▸ Required work
Search the data for the string "Obligations" and copy each line in which it appears.

▸ Saved entries
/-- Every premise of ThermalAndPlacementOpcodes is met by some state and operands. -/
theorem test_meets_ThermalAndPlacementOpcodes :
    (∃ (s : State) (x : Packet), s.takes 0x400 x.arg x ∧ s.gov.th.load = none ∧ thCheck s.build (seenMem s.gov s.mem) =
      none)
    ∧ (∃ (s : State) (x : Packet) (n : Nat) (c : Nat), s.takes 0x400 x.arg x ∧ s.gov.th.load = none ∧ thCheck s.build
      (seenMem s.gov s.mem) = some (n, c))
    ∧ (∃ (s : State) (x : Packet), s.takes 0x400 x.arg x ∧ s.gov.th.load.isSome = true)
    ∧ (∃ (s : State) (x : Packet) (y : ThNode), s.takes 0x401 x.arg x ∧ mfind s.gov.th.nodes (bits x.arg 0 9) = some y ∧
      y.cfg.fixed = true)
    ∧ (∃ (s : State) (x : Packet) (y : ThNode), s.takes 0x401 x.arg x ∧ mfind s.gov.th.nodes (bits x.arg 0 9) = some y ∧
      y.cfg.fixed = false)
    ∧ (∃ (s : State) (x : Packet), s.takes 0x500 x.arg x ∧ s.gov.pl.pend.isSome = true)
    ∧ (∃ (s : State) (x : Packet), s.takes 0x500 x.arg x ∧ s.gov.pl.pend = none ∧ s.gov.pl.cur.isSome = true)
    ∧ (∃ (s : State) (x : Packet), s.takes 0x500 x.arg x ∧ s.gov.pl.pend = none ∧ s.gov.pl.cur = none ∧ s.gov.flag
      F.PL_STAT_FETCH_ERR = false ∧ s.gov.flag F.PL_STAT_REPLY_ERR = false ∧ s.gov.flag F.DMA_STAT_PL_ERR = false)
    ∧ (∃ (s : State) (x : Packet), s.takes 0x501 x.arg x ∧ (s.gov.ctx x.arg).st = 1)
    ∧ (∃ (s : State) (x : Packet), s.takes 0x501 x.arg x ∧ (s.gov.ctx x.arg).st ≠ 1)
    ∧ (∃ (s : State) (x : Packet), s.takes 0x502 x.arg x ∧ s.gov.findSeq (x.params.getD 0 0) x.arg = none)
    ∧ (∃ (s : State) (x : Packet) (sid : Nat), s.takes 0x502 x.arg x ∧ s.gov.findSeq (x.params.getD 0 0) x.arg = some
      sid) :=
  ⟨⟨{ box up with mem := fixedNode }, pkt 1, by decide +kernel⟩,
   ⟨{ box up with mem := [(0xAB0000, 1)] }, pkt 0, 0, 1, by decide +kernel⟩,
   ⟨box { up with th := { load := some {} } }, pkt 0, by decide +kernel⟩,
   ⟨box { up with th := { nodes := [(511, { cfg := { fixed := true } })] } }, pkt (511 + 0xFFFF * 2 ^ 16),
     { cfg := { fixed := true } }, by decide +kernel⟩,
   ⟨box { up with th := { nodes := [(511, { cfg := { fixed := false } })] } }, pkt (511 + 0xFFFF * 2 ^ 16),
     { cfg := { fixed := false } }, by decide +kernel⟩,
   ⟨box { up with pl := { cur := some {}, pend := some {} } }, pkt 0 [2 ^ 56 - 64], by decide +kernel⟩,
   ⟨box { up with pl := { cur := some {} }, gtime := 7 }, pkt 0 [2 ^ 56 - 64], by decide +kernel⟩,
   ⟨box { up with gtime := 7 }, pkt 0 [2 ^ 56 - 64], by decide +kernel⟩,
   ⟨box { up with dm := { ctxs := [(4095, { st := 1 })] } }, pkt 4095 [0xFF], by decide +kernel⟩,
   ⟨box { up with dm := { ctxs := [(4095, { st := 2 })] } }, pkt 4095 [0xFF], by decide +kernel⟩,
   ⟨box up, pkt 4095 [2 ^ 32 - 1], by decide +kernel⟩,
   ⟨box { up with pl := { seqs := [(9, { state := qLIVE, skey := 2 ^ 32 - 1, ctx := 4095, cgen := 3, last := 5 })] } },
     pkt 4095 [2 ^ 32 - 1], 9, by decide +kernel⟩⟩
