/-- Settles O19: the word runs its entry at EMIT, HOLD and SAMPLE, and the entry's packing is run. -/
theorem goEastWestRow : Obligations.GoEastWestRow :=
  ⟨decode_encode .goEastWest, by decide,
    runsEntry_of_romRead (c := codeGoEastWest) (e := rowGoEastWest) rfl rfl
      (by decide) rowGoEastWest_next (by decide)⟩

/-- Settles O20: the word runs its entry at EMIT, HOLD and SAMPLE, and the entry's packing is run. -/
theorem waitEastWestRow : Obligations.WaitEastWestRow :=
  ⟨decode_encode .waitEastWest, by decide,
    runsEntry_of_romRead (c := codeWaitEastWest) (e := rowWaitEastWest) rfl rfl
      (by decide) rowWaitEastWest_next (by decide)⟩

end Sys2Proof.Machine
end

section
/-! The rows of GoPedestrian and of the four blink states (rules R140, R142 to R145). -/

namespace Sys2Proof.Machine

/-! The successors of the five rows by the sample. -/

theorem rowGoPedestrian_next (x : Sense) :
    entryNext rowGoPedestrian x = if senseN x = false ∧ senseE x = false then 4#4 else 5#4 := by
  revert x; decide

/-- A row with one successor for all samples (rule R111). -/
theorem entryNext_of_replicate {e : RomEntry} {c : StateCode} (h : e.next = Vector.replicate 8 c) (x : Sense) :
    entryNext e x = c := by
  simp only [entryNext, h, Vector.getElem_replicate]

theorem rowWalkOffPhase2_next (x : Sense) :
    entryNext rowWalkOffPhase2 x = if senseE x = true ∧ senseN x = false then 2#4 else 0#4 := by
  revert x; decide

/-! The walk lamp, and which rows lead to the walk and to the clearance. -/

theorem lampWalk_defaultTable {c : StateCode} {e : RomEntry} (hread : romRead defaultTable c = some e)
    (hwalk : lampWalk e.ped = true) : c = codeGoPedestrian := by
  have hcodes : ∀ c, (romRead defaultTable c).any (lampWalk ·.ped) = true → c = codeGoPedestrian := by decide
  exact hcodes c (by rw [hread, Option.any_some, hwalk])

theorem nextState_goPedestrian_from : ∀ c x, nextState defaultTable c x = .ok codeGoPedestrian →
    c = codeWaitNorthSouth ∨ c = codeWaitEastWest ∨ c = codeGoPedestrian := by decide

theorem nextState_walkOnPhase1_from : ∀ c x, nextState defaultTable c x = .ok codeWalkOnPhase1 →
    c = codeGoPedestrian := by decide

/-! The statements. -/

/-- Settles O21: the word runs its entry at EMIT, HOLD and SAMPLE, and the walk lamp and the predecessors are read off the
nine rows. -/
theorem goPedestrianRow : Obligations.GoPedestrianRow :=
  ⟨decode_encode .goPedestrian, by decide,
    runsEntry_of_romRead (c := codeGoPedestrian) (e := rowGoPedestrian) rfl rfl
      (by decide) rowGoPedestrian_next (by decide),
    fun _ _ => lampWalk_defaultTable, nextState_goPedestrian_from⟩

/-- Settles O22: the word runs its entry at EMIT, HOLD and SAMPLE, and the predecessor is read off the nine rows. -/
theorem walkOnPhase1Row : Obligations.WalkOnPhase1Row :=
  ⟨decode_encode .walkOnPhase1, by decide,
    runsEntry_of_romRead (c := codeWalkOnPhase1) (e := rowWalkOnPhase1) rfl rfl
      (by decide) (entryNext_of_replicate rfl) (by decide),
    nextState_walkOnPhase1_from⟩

▸ Worked solution
theorem goEastWestRow : Obligations.GoEastWestRow :=
theorem waitEastWestRow : Obligations.WaitEastWestRow :=
theorem goPedestrianRow : Obligations.GoPedestrianRow :=
theorem walkOnPhase1Row : Obligations.WalkOnPhase1Row :=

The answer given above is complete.